Ma Di, Yang Yuchen, Cai Qiang, Ye Feng, Deng Xiaxing, Shen Baiyong
Department of General Surgery, Ruijin Hospital, Shanghai Jiao Tong University School of Medicine, Shanghai, China.
Shanghai Key Laboratory of Translational Reseach for Pancreatic Neoplasms, Research Institute of Pancreatic Diseases, Shanghai Jiao Tong University School of Medicine, Shanghai, China.
Front Genet. 2022 Sep 14;13:973444. doi: 10.3389/fgene.2022.973444. eCollection 2022.

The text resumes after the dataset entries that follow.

theorem rmwOp_cycles (o : RmwOp) (m : RmwMode) {s : State} (hn : ∀ a, s.noHandler a) :
    ∃ t, exec (o.instr m) s = .next t ∧ t.cycles = s.cycles + (rmwAccesses m s).length :=
  (modifyMemory_completes (fun v => rmwOperation_eq o v s.p) (exec_rmwOp o m s) fun a _ => hn a).cycles

theorem branch_cycles (o : BranchOp) (rel : Byte) {s : State} (hn : ∀ a, s.noHandler a) :
    ∃ t, exec (o.instr rel) s = .next t ∧ t.cycles = s.cycles + (branchAccesses (branchTaken o s.p) rel s).length :=
  ((branch_runsAs o rel s).completes (by rw [discardReads_noHandler fun a _ => hn a, andThen_next])).cycles

/-- After the fetch every instruction of the opcode map takes a cycle an access. -/
theorem exec_cycles (op : Op) (b1 b2 : Byte) {s : State} (hn : ∀ a, s.noHandler a) :
    ∃ t, exec (op.instr b1 b2) s = .next t ∧ t.cycles = s.cycles + opAccesses op b1 b2 s := by
  cases op with
  | read o k => exact readOp_cycles o _ hn
  | write o k => exact writeOp_cycles o _ hn
  | rmw o k => exact rmwOp_cycles o _ hn
  | branch o => exact branch_cycles o b1 hn
  | acc o => exact ⟨_, (exec_acc o s).trans (implied_noHandler (hn _) _), rfl⟩
  | implied o => exact (implied_completes o (hn _)).cycles
  | push o =>
    cases o with
    | pha => exact (push_completes .pha (hn _) (hn _)).cycles
    | php => exact (push_completes .php (hn _) (hn _)).cycles
  | pull o =>
    cases o with
    | pla => exact (pull_completes .pla (hn _) (hn _) (hn _)).cycles
    | plp => exact (pull_completes .plp (hn _) (hn _) (hn _)).cycles
  | jmpAbs => exact ⟨_, rfl, rfl⟩
  | jmpInd =>
    obtain ⟨-, hind, -⟩ := jumpsComplete (cat b2 b1) s
    exact (hind (hn _) (hn _)).cycles
  | jsr => exact (jsr_completes _ (hn _) (hn _) (hn _)).cycles
  | rts => exact (rts_completes (hn _) (hn _) (hn _) (hn _) (hn _)).cycles
  | rti => exact (rti_completes fun a _ => hn a).cycles
  | brk => exact (brk_completes (hn _) fun a _ => hn a).cycles

/-! ## The cycle table -/

/-- The index crosses a page where the high byte of the sum is another (R205, R300). -/
theorem length_indexedReads (w : Addr) (i : Byte) :
    (indexedReads w i).length = 1 + if hi (indexed w i) = hi w then 0 else 1 := by
  have hsum : (hi (indexed w i) = hi w) ↔ (lo w).toNat + i.toNat < 256 := by
    have hw := w.isLt
    have hb := i.isLt
    rw [← BitVec.toNat_inj, toNat_hi, toNat_hi, toNat_lo, indexed, BitVec.toNat_add, toNat_zext16]
    omega
  unfold indexedReads
  by_cases h : 256 ≤ (lo w).toNat + i.toNat
  · rw [if_pos h, if_neg (hsum.not.2 (by omega))]
    rfl
  · rw [if_neg h, if_pos (hsum.2 (by omega))]
    rfl

theorem readCycles_eq (k : ReadKind) (b1 b2 : Byte) (s : State) :
    readCycles (k.mode b1 b2) s = k.length + (readAccesses (k.mode b1 b2) s).length := by
  cases k with
  | abx | aby =>
    simp only [ReadKind.mode, readCycles, readAccesses, length_indexedReads, ReadKind.length]
    omega
  | izy =>
    simp only [ReadKind.mode, readCycles, readAccesses, length_indexedReads, List.length_append, ReadKind.length,
      List.length_cons, List.length_nil]
    omega
  | _ => rfl

theorem storeCycles_eq (k : WriteKind) (b1 b2 : Byte) (s : State) :
    storeCycles (k.mode b1 b2) = k.length + (storeAccesses (k.mode b1 b2) s).length := by
  cases k <;> rfl

theorem rmwCycles_eq (k : RmwKind) (b1 b2 : Byte) (s : State) :
    rmwCycles (k.mode b1 b2) = k.length + (rmwAccesses (k.mode b1 b2) s).length := by
  cases k <;> rfl

theorem branchTotal_eq (taken : Bool) (rel b : Byte) (s : State) :
    branchTotal taken rel s = 2 + (branchAccesses taken rel (s.fetched b 2)).length := by
  rw [length_branchAccesses, branchTotal]
  change _ = 2 + if taken then if hi (s.pc + 2 + sext16 rel) = hi (s.pc + 2) then 1 else 2 else 0
  split_ifs <;> rfl

/-- The table counts the bytes fetched first and the accesses after them. -/
theorem cyclesOf_instr {b : Byte} {op : Op} (hl : lookup b = some op) (b1 b2 : Byte) (s : State) :
    cyclesOf (op.instr b1 b2) s =
      fetchedBytes (op.instr b1 b2) + opAccesses op b1 b2 (s.fetched b (fetchedBytes (op.instr b1 b2))) := by
  by_cases hj : op = .jsr
  · subst hj
    rfl
  rw [fetchedBytes_instr hl hj]
  cases op with
  | read o k =>
    have htable : cyclesOf ((Op.read o k).instr b1 b2) s = readCycles (k.mode b1 b2) s := by cases o <;> rfl
    exact htable.trans (readCycles_eq k b1 b2 s)
  | write o k =>
    have htable : cyclesOf ((Op.write o k).instr b1 b2) s = storeCycles (k.mode b1 b2) := by cases o <;> rfl
    exact htable.trans (storeCycles_eq k b1 b2 s)
  | rmw o k =>
    have htable : cyclesOf ((Op.rmw o k).instr b1 b2) s = rmwCycles (k.mode b1 b2) := by
      cases o with
      | shift o => cases o <;> rfl
      | inc | dec => rfl
    exact htable.trans (rmwCycles_eq k b1 b2 s)
  | branch o =>
    have htable : cyclesOf ((Op.branch o).instr b1 b2) s = branchTotal (branchTaken o s.p) b1 s := by cases o <;> rfl
    exact htable.trans (branchTotal_eq _ b1 b s)
  | acc o => cases o <;> rfl
  | implied o => cases o <;> rfl
  | push o => cases o <;> rfl
  | pull o => cases o <;> rfl
  | jsr => exact absurd rfl hj
  | jmpAbs | jmpInd | rts | rti | brk => rfl

theorem readCycles_bounds (m : ReadMode) (s : State) : 2 ≤ readCycles m s ∧ readCycles m s ≤ 7 := by
  cases m with
  | abx w | aby w | izy z =>
    simp only [readCycles]
    split_ifs <;> omega
  | _ => exact ⟨Nat.le_of_ble_eq_true rfl, Nat.le_of_ble_eq_true rfl⟩

theorem storeCycles_bounds (m : WriteMode) : 2 ≤ storeCycles m ∧ storeCycles m ≤ 7 := by
  cases m <;> exact ⟨Nat.le_of_ble_eq_true rfl, Nat.le_of_ble_eq_true rfl⟩

theorem rmwCycles_bounds (m : RmwMode) : 2 ≤ rmwCycles m ∧ rmwCycles m ≤ 7 := by
  cases m <;> exact ⟨Nat.le_of_ble_eq_true rfl, Nat.le_of_ble_eq_true rfl⟩

theorem shiftCycles_bounds (m : ShiftMode) : 2 ≤ shiftCycles m ∧ shiftCycles m ≤ 7 := by
  cases m with
  | acc => exact ⟨Nat.le_of_ble_eq_true rfl, Nat.le_of_ble_eq_true rfl⟩
  | mem m => exact rmwCycles_bounds m

theorem branchTotal_bounds (taken : Bool) (rel : Byte) (s : State) :
    2 ≤ branchTotal taken rel s ∧ branchTotal taken rel s ≤ 7 := by
  unfold branchTotal
  split_ifs <;> omega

Pancreatic cancer is one major digestive malignancy with a poor prognosis. Given the clinical importance of lncRNAs, developing a novel molecular panel with lncRNAs for pancreatic cancer has great potential. As a result, an 8-lncRNA-based robust prognostic signature was constructed using a random survival forest model after examing the expression profile and prognostic significance of lncRNAs in the PAAD cohort from TCGA. The efficacy and effectiveness of the lncRNA-based signature were thoroughly assessed. Patients with high- and low-risk defined by the signature underwent significantly distinct OS expectancy. Most crucially the training group's AUCs of ROC approached 0.90 and the testing group similarly had the AUCs above 0.86. The lncRNA-based signature was shown to behave as a prognostic indicator of pancreatic cancer, either alone or simultaneously with other factors, after combined analysis with other clinical-pathological factors in Cox regression and nomogram. Additionally, using GSEA and CIBERSORT scoring methods, the immune landscape and variations in biological processes between high- and low-risk subgroups were investigated. Last but not least, drug databases were searched for prospective therapeutic molecules targeting high-risk patients. The most promising compound were Afatinib, LY-303511, and RO-90-7501 as a result. In conclusion, we developed a novel lncRNA based prognostic signature with high efficacy to stratify high-risk pancreatic cancer patients and screened prospective responsive drugs for targeting strategy.
胰腺癌是一种预后较差的主要消化系统恶性肿瘤。鉴于长链非编码RNA(lncRNAs)的临床重要性,开发一种包含lncRNAs的新型胰腺癌分子标志物具有巨大潜力。因此,在研究了来自TCGA的PAAD队列中lncRNAs的表达谱和预后意义后,使用随机生存森林模型构建了一种基于8个lncRNA的稳健预后特征。对基于lncRNA的特征的有效性和效能进行了全面评估。由该特征定义的高风险和低风险患者的总生存期预期明显不同。最关键的是,训练组的ROC曲线下面积(AUC)接近0.90,测试组的AUC同样高于0.86。在与其他临床病理因素进行Cox回归和列线图联合分析后,基于lncRNA的特征被证明可单独或与其他因素同时作为胰腺癌的预后指标。此外,使用基因集富集分析(GSEA)和CIBERSORT评分方法,研究了高风险和低风险亚组之间的免疫格局和生物学过程变化。最后但同样重要的是,在药物数据库中搜索针对高风险患者的潜在治疗分子。结果显示最有前景的化合物是阿法替尼、LY-303511和RO-90-7501。总之,我们开发了一种基于lncRNA的新型高效预后特征,用于对高风险胰腺癌患者进行分层,并筛选出用于靶向治疗策略的潜在敏感药物。